(Task goal):
Extract exactly those lines that lie between the start of the material and the line with "rfl, rfl, rfl, rfl, rfl⟩", including both boundary lines and no others.

(Source data):
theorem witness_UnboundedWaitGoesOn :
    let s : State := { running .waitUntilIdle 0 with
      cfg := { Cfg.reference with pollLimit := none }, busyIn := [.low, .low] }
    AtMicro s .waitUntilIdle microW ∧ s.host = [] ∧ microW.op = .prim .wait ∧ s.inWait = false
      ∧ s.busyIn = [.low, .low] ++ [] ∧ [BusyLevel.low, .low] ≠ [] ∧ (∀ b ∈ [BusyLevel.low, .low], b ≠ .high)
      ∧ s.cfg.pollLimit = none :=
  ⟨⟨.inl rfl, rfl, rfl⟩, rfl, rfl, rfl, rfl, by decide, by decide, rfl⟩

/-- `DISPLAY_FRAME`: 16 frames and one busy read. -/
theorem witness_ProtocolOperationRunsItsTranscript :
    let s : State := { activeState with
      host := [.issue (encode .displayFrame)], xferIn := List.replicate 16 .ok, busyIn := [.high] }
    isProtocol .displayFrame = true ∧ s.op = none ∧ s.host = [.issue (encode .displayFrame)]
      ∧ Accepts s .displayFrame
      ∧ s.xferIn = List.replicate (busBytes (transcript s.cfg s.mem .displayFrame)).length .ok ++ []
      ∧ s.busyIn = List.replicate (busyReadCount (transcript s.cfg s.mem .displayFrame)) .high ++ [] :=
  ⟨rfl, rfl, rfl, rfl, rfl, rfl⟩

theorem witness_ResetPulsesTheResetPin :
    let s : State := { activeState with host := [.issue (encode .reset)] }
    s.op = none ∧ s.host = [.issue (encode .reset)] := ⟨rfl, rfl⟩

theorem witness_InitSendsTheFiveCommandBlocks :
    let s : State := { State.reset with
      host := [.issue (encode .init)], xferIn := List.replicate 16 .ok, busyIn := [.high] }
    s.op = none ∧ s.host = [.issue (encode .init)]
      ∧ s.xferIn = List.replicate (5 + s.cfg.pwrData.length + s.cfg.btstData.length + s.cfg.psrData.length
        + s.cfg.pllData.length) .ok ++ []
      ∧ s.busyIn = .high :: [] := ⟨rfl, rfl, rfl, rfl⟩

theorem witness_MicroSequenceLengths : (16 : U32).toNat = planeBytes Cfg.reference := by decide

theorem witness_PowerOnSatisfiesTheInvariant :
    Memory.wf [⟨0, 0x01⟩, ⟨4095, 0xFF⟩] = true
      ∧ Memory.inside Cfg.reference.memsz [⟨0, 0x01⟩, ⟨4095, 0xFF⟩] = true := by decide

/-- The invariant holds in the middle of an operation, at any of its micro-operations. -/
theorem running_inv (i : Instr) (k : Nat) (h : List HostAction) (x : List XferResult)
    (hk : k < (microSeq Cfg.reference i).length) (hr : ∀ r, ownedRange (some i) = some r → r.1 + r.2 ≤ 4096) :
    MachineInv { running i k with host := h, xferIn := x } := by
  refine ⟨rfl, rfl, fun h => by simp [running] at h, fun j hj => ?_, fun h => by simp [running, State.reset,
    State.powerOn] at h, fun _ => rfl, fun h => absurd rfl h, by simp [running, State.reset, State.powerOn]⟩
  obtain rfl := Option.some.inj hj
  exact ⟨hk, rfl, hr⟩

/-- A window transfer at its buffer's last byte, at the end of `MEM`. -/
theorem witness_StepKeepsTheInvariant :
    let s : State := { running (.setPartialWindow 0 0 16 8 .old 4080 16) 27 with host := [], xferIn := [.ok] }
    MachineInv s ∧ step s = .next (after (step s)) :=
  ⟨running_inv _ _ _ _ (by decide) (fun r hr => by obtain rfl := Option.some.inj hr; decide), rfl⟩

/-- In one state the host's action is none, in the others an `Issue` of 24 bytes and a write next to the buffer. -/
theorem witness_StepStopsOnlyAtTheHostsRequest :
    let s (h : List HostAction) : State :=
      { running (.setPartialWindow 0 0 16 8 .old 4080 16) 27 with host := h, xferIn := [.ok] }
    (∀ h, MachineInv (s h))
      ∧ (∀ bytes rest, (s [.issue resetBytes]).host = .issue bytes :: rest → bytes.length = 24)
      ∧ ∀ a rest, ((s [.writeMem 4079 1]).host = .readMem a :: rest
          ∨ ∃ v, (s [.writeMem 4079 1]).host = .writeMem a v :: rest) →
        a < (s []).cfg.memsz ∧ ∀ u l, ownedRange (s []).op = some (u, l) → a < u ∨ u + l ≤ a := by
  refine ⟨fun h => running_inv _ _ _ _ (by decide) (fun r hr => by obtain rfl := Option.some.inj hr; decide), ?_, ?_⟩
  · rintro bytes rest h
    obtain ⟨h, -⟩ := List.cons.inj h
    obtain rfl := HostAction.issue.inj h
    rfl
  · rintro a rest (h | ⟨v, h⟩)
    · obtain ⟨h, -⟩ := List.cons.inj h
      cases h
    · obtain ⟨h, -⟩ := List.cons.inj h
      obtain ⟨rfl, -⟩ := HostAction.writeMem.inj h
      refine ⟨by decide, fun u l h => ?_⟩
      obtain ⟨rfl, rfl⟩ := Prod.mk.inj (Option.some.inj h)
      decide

(Solved problem):
theorem witness_UnboundedWaitGoesOn :
    let s : State := { running .waitUntilIdle 0 with
      cfg := { Cfg.reference with pollLimit := none }, busyIn := [.low, .low] }
    AtMicro s .waitUntilIdle microW ∧ s.host = [] ∧ microW.op = .prim .wait ∧ s.inWait = false
      ∧ s.busyIn = [.low, .low] ++ [] ∧ [BusyLevel.low, .low] ≠ [] ∧ (∀ b ∈ [BusyLevel.low, .low], b ≠ .high)
      ∧ s.cfg.pollLimit = none :=
  ⟨⟨.inl rfl, rfl, rfl⟩, rfl, rfl, rfl, rfl, by decide, by decide, rfl⟩

/-- `DISPLAY_FRAME`: 16 frames and one busy read. -/
theorem witness_ProtocolOperationRunsItsTranscript :
    let s : State := { activeState with
      host := [.issue (encode .displayFrame)], xferIn := List.replicate 16 .ok, busyIn := [.high] }
    isProtocol .displayFrame = true ∧ s.op = none ∧ s.host = [.issue (encode .displayFrame)]
      ∧ Accepts s .displayFrame
      ∧ s.xferIn = List.replicate (busBytes (transcript s.cfg s.mem .displayFrame)).length .ok ++ []
      ∧ s.busyIn = List.replicate (busyReadCount (transcript s.cfg s.mem .displayFrame)) .high ++ [] :=
  ⟨rfl, rfl, rfl, rfl, rfl, rfl⟩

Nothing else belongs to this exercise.